In traditional markets, stability has been observed, partly supported by Prime Minister Sanae Takaichi’s significant election victory in Japan. While Japanese bond yields rose following the election results, they have since reverted to near pre-election levels. This mitigates the risk of trillions in overseas investments returning to Japan in search of higher yields.
Derivatives Positioning
- Bearish trends in BTC futures are strengthening as open interest (OI) continues to decline to $15.9 billion, indicating a deep and extended deleveraging phase.
- This change is particularly apparent in the funding rates on Binance (-7%) and Bybit (-8%), which have plunged into markedly negative territory. This indicates that short sellers are incurring substantial costs to maintain their positions. With the three-month basis remaining at 3%, institutional interest stays on the sidelines.
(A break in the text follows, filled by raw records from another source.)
-- ==== Sys2Proof/Machine/Port.lean ====
section
/-! DEFINITION. The command port (10_state.md R23, 70_reset_and_hazards.md R351, R352): what one step takes from
it, and what stands for a word the decoder rejects. -/

namespace Sys2Proof.Machine

/-- What one step has to do after it has looked at the port. -/
inductive Fetched where
  /-- nothing to run: the block waits, or the input itself was the whole happening -/
  | settled (s : State)
  /-- this entry is to be decoded and run -/
  | entry (e : Entry) (s : State)
deriving DecidableEq, Repr

/-- One input taken from the port, the output record of the operation before it forgotten (log 3, 8). -/
def taking (s : State) (rest : List Input) : State := { s with port := rest, out := .none }

/-- The command latch (10_state.md R23). -/
def latched (cmd : Word) (tid : Byte) (s : State) : State := { s with cmd := cmd, tid := tid }

/-- The next input of the port: a command is latched, a store lands in buffer memory, a reset is obeyed; with
nothing presented the block waits (70_reset_and_hazards.md R340, R351; log 3, 4, 24). -/
def fetch (s : State) : Fetched :=
  match s.port with
  | [] => .settled s
  | .command cmd tid wdata :: rest => .entry (.command cmd wdata) (latched cmd tid (taking s rest))
  | .store addr data :: rest =>
    let t := taking s rest
    .settled (setMem t (memStore t.mem addr data))
  | .reset :: rest => .settled (afterReset (taking s rest))
  | .internal e :: rest => .entry e (taking s rest)

/-- What the block does with a word the decoder rejects: an illegal command is counted (30_encoding.md R111); a
bare selector value that selects nothing is the model's own fault (log 15). -/
def rejected (r : DecodeError) (s : State) : Host.Outcome State Fault Refusal :=
  match r with
  | .badCommand _ => .next (illegalCommand s)
  | .noOperation _ | .reservedState _ => .fault .noOperation

/-- The input that presents the bits of an opcode-table row (log 3, 17): a command word with the task id the
latch holds, or a bare selector value. -/
def tableInput (s : State) (nbits w : Nat) : Option Input :=
  match tableEntry nbits w with
  | some (.command cmd wdata) => some (.command cmd s.tid wdata)
  | some e => some (.internal e)
  | none => none

/-- That input put before everything else the port holds. -/
def presented (s : State) (nbits w : Nat) : State :=
  match tableInput s nbits w with
  | some x => { s with port := x :: s.port }
  | none => s

end Sys2Proof.Machine
end

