/-- 44_tcp_fsm.md R242, R257: SYN-SENT becomes ESTABLISHED with exactly one ACK on a SYN that acknowledges ours, and
SYN-RECEIVED with exactly one SYN+ACK on one that does not. The `ifx` of a record kept in CLOSED is the model's choice
(log 27). -/
def Obligations.SynSentResults : Prop :=
  ∀ (s : State) (sock ifx : Byte) (src dst : Word) (seg : Segment), indexed s sock ifx → s.par.legal = true →
    let k := s.sock sock.toNat
    let op : Instr := .tcpsSynSent sock ifx src dst seg
    let base : Sock := { k with
      irs := seg.seq, rcvNxt := seg.seq + 1, mss := clampedMss s.par seg, rto := rtoAnswer s
      sndWnd := seg.wnd, maxSndWnd := widest k.maxSndWnd seg.wnd }
    if has seg flagACK = true ∧ seg.ack ≠ k.sndNxt then
      if has seg flagRST then exec op s = .next (dropped s .tcpBadAck)
      else ∃ t, exec op s = .next t ∧ t.st = 0x44 ∧ t.socks = s.socks ∧ quiet [] (some .tcpBadAck) s t ∧
        oneSegment s t ifx dst src (resetTo seg)
    else if has seg flagRST then
      exec op s = .next
        (if has seg flagACK then { s with socks := s.socks.set sock.toNat (closedFrom true k), st := 0x48 }
         else dropped s .tcpIgnored)
    else if has seg flagSYN = false then exec op s = .next (dropped s .tcpIgnored)
    else ∃ t, exec op s = .next t ∧ t.st = 0 ∧ quiet [sock.toNat] none s t ∧
      if has seg flagACK then
        t.sock sock.toNat = { base with sndUna := seg.ack, state := .established } ∧
        oneSegment (rtoAsked s) t k.ifx k.localAddr.word k.remoteAddr.word (ackOf s.par base)
      else
        t.sock sock.toNat = { base with state := .synRcvd } ∧
        oneSegment (rtoAsked s) t k.ifx k.localAddr.word k.remoteAddr.word
          (segmentFrom s.par base (flagSYN ||| flagACK) base.iss base.rcvNxt)

/-- 44_tcp_fsm.md R225 to R228, R237, 60_exceptions.md R319: the checks of the synchronized states, in their order.
The `ifx` of a record kept in CLOSED is the model's choice (log 27). -/
def Obligations.SynchronizedChecksInOrder : Prop :=
  ∀ (s : State) (sock ifx : Byte) (src dst : Word) (seg : Segment), indexed s sock ifx →
    let k := s.sock sock.toNat
    ∀ op ∈ synchronizedOps sock ifx src dst seg,
      (¬ inWindow k seg →
        if has seg flagRST then exec op s = .next (dropped s .tcpSeqUnacceptable)
        else ∃ t, exec op s = .next t ∧ t.st = 0x43 ∧ t.socks = s.socks ∧
          quiet [] (some .tcpSeqUnacceptable) s t ∧
          oneSegment s t k.ifx k.localAddr.word k.remoteAddr.word (ackOf s.par k)) ∧
      (inWindow k seg → has seg flagRST = true →
        exec op s = .next { s with socks := s.socks.set sock.toNat (closedFrom true k), st := 0x48 }) ∧
      (inWindow k seg → has seg flagRST = false → has seg flagSYN = true →
        ∃ t, exec op s = .next t ∧ t.st = 0x45 ∧
          t.sock sock.toNat = (if s.par.synCheckCloses then closedFrom true k else k) ∧
          quiet [sock.toNat] (some .tcpSynInWindow) s t ∧ oneSegment s t ifx dst src (resetTo seg)) ∧
      (passes k seg → has seg flagACK = false → exec op s = .next (dropped s .tcpIgnored)) ∧
      (op ∈ dataOps sock ifx src dst seg ∨ op = .tcpsClosing sock ifx src dst seg →
        passes k seg → has seg flagACK = true → seqGT seg.ack k.sndNxt = true →
        ∃ t, exec op s = .next t ∧ t.st = 0x44 ∧ t.socks = s.socks ∧ quiet [] (some .tcpBadAck) s t ∧
          oneSegment s t k.ifx k.localAddr.word k.remoteAddr.word (ackOf s.par k))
- The BTC options market reflects a reduction in extreme defensive sentiment. The one-week 25-delta skew is at 16%, while call options have regained a presence at 56%, suggesting a pivot towards bottom-fishing strategies.
- The implied volatility (IV) term structure is shifting from extreme backwardation to a hybrid state that indicates that while short-term protection remains costly, long-term volatility expectations are stabilizing.
- Coinglass data shows $290 million in liquidations over 24 hours, with a split of 53-47 between longs and shorts. BTC ($114 million), ETH ($89 million), and others ($16 million) led in notional liquidations. Binance’s liquidation heatmap highlights $68,160 as a key liquidation level to watch for potential price drops.
Token Talk
- Merkle Trade, the largest decentralized exchange for perpetual futures on the Aptos blockchain, is in the process of shutting down. The exchange disabled new trading positions on Friday and will forcibly close all open positions today.
- Merkle’s native token, MKL, has risen by 9% in the last 24 hours. It remains redeemable without withdrawal fees, with a final staking rewards payment scheduled for February 12. The token has experienced a 77% decline over the past year.
- This decision comes less than two years after Merkle secured $2.1 million in a seed funding round supported by Aptos Labs, Hashed, and Arrington Capital.
- Despite recording $30 billion in trading volume since its launch in 2023, the team provided no specific reason for the closure in a recent post on X, merely stating that the choice followed “careful consideration.”